20 Whilst, as earlier noted, the conciliation canvassed, in detail, each of these areas, it is not appropriate in this Direction to express a view about each disputed item. That would exceed the limits of the conciliation process and may, in fact, be counterproductive to a final settlement of issues.
21 There is, however, one issue of principle which has infected most matters dividing the parties about which the Commission should make some observation.
22 That matter concerns whether, and to what extent, the package of benefits afforded employees, the subject of a proposed privatisation of New South Wales Lotteries, should be provided to employees, the subject of contracting out arrangements for the Parklea Correctional Centre.
23 The disagreement in this respect may be simply stated.
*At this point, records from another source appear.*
-- ==== Sys2Proof/Syntax.lean ====
section
/-! DEFINITION. The commands of the module (one per row of the table of operations and events) and their operands. -/

namespace Sys2Proof

/-- A physical cell d.s: slot `slot` of compute die `die` (R13). -/
structure CellId where
  die  : Fin 16
  slot : Fin 66
  deriving DecidableEq, Repr

/-- A context that runs a program: a cell's sequencer, or partition `p` on the Zenith unit of die `d` (R259). -/
inductive Ctx where
  | cell (c : CellId)
  | zen (d : Fin 16) (p : Fin 64)
  deriving DecidableEq, Repr

/-- PNEG and PSEL of the instruction header (R274, R265). -/
structure Pred where
  pneg : Bool
  psel : Fin 8
  deriving DecidableEq, Repr

/-- Format S (ctl, scal): the 112-bit operand area (R276). -/
structure FmtS where
  rd   : Fin 32
  ra   : Fin 32
  rb   : Fin 32
  pd   : Fin 8
  pa   : Fin 8
  bar  : Fin 64
  bare : Bool
  fmt  : Fin 64
  dn   : Fin 16
  rsv  : BitVec 10
  imm  : W64
  deriving DecidableEq, Repr

/-- Format M (mov) (R276). -/
structure FmtM where
  dd   : Fin 16
  ds   : Fin 16
  ra   : Fin 32
  rb   : Fin 32
  rd   : Fin 32
  pd   : Fin 8
  bar  : Fin 64
  bare : Bool
  rsv  : BitVec 15
  imm  : W64
  deriving DecidableEq, Repr

/-- Format A (dusk, dawn) (R277). -/
structure FmtA where
  da    : Fin 16
  db    : Fin 16
  slotA : BitVec 15
  slotB : BitVec 15
  mode  : BitVec 24
  rsv   : BitVec 50
  deriving DecidableEq, Repr

/-- Format V (vec, row, zen) (R277). -/
structure FmtV where
  td    : Fin 8
  ta    : Fin 8
  bsrc  : Fin 4
  bidx  : Fin 32
  csrc  : Fin 4
  cidx  : Fin 32
  ds    : Fin 16
  dt    : Fin 16
  du    : Fin 16
  bank  : Fin 4
  form  : Fin 4
  rel   : Bool
  tx    : Fin 8
  fmt   : Fin 64
  cmp   : Fin 4
  sbase : Fin 8192
  tag   : Fin 4
  rs    : Fin 32
  pd    : Fin 8
  strm  : Fin 8
  rsv   : BitVec 38
  deriving DecidableEq, Repr

/-- Format K (coll, chk) (R277). -/
structure FmtK where
  ds   : Fin 16
  dd   : Fin 16
  ent  : Fin 65536
  strm : Fin 16
  grad : Bool
  ra   : Fin 32
  rd   : Fin 32
  bar  : Fin 64
  bare : Bool
  rsv  : BitVec 2
  imm  : W64
  deriving DecidableEq, Repr

/-- The units that take instructions from a queue (R259, R291). -/
inductive UnitId where
  | mov | dusk | dawn | vec | row | coll | chk | zen
  deriving DecidableEq, Repr

/-- The two arrays of a cell. -/
inductive Arr where
  | dusk | dawn
  deriving DecidableEq, Repr

/-- Who makes a CSR access: a session of a partition, the management plane or a cell's own program (R417, R426). -/
inductive Plane where
  | session (p : Fin 64)
  | mgmt
  | cell (c : CellId)
  deriving DecidableEq, Repr

/-- Sub-port k of port 8h + q (R366). -/
structure SubPort where
  h : Fin 4
  q : Fin 8
  k : Fin 4
  deriving DecidableEq, Repr

/-- A Span port: port p of a compute die or of a Horizon die (R358). -/
inductive SpanPort where
  | die (d : Fin 16) (p : Fin 4)
  | hzn (h : Fin 4) (p : Fin 4)
  deriving DecidableEq, Repr

/-- An IPv4 address (bits [31:0] of `lo`) or an IPv6 address. -/
structure IpAddr where
  v6 : Bool
  hi : W64
  lo : W64
  deriving DecidableEq, Repr

/-- A flit: the 8-byte header and 64 bytes of payload (R360). -/
structure Flit where
  hdr     : W64
  payload : List Byte
  deriving DecidableEq, Repr

/-- What a stack controller finds in a line (R355): nothing, an error within one pin of a physical channel, or
anything else. -/
inductive LineFinding where
  | clean
  | onePin
  | uncorrectable
  deriving DecidableEq, Repr

/-- Why a sub-port discards a frame (R366-R369, R379, R459): for another MAC, with a bad FCS, hit by FEC codewords that were not
corrected (how many), an IP fragment, with IP options or extension headers, a PAUSE or PFC frame, with a bad UDP checksum, before
READY, with a second VLAN tag, with a VLAN identifier, to a UDP port, or with a bad ICRC. -/
inductive DropCause where
  | otherMac | badFcs | fecError (words : Nat) | fragment | ipOptions | pauseFrame | badUdpChecksum | notReady | vlan
  | vlanId (vid : Nat) | udpPort (port : Nat) | badIcrc
  deriving DecidableEq, Repr

/-- The verdict record of a member (R245). -/
structure VerdictRec where
  verdict : W64
  step    : Nat
  group   : Nat
  nsq     : Nat
  inf     : Bool
  nan     : Bool
  mcount  : Nat
  appMin  : Nat
  appMax  : Nat
  sent    : List Nat
  recv    : List Nat
  deriving DecidableEq, Repr

/-- The header of an accepted ASTP frame, or of the frames of one message (R371): the first SEQ and the number of
frames, the address it came from and the sub-port it came in on, LEN of each frame, and the payload bytes that R375 shows as 0, as one
number. -/
structure AstpHdr where
  sub     : SubPort
  src     : IpAddr
  srcPort : Nat
  session : Nat
  part    : Fin 64
  seq     : Nat
  frames  : Nat
  ackSeq  : Nat
  limit   : Nat
  msgid   : BitVec 16
  srcMod  : BitVec 32
  lens    : List Nat
  mbz     : Nat
  deriving DecidableEq, Repr

/-- A frame of a session that is not open, and whether its TYPE is RESP (R372). -/
structure StrayFrame where
  hdr    : AstpHdr
  isResp : Bool
  deriving DecidableEq, Repr

/-- The payload of a LAUNCH message (R375, R279). -/
structure LaunchMsg where
  first    : BitVec 16
  count    : BitVec 16
  pc       : W64
  pcstride : W64
  arg      : W64
  deriving DecidableEq, Repr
The Department suggested that the New South Wales Lotteries' arrangements could not constitute any benchmark against which negotiations in the present matter could properly be conducted because of the significantly different approach adopted in bringing about the private administration of the formerly public function in the New South Wales Lotteries when compared to the outsourcing of the Parklea Correctional Centre. The PSA insisted on the applicability of the New South Wales Lotteries' model because it represented a current standard for the privatisation or outsourcing of aspects of the public sector and was directly relevant to the present outsourcing context.
24 There is, ultimately, some merit in both propositions.
25 It would seem that the New South Wales Lotteries' package does, broadly speaking, represent the modern approach to the provision of benefits for employees affected by the transfer, by whatever means, of public facilities to private enterprise.
26 However, the Department has made good its proposition that some departure from that package would be appropriate in the present case because the Parklea contracting out model places greater emphasis on the retention of employees with the Department by an employment guarantee (with a reasonable prospect of placing officers at a nearby Correctional Centre) or resolves the employment of correctional officers by voluntary redundancy. In contrast, under the New South Wales Lotteries' privatisation, employees who elected to remain in the public sector will be transferred to the New South Wales Department of Arts, Sport and Recreation and managed as excess employees under the relevant Public Sector policy. No voluntary redundancy arrangements are available.
27 In my view, a fair balancing of the competing positions of the parties for the purposes of this conciliation should result in the adoption, so far as is relevant in the light of those differences, of the provisions of the New South Wales Lotteries' package in the arrangements for the outsourcing of the Parklea Correctional Centre. The Commission has, in this regard, also to considered questions of cost. Further, the Direction will deal with reasonable arrangements for those employees retained in service or electing for voluntary redundancy.
28 An example of this approach is the Direction concerning Retention Support Payments.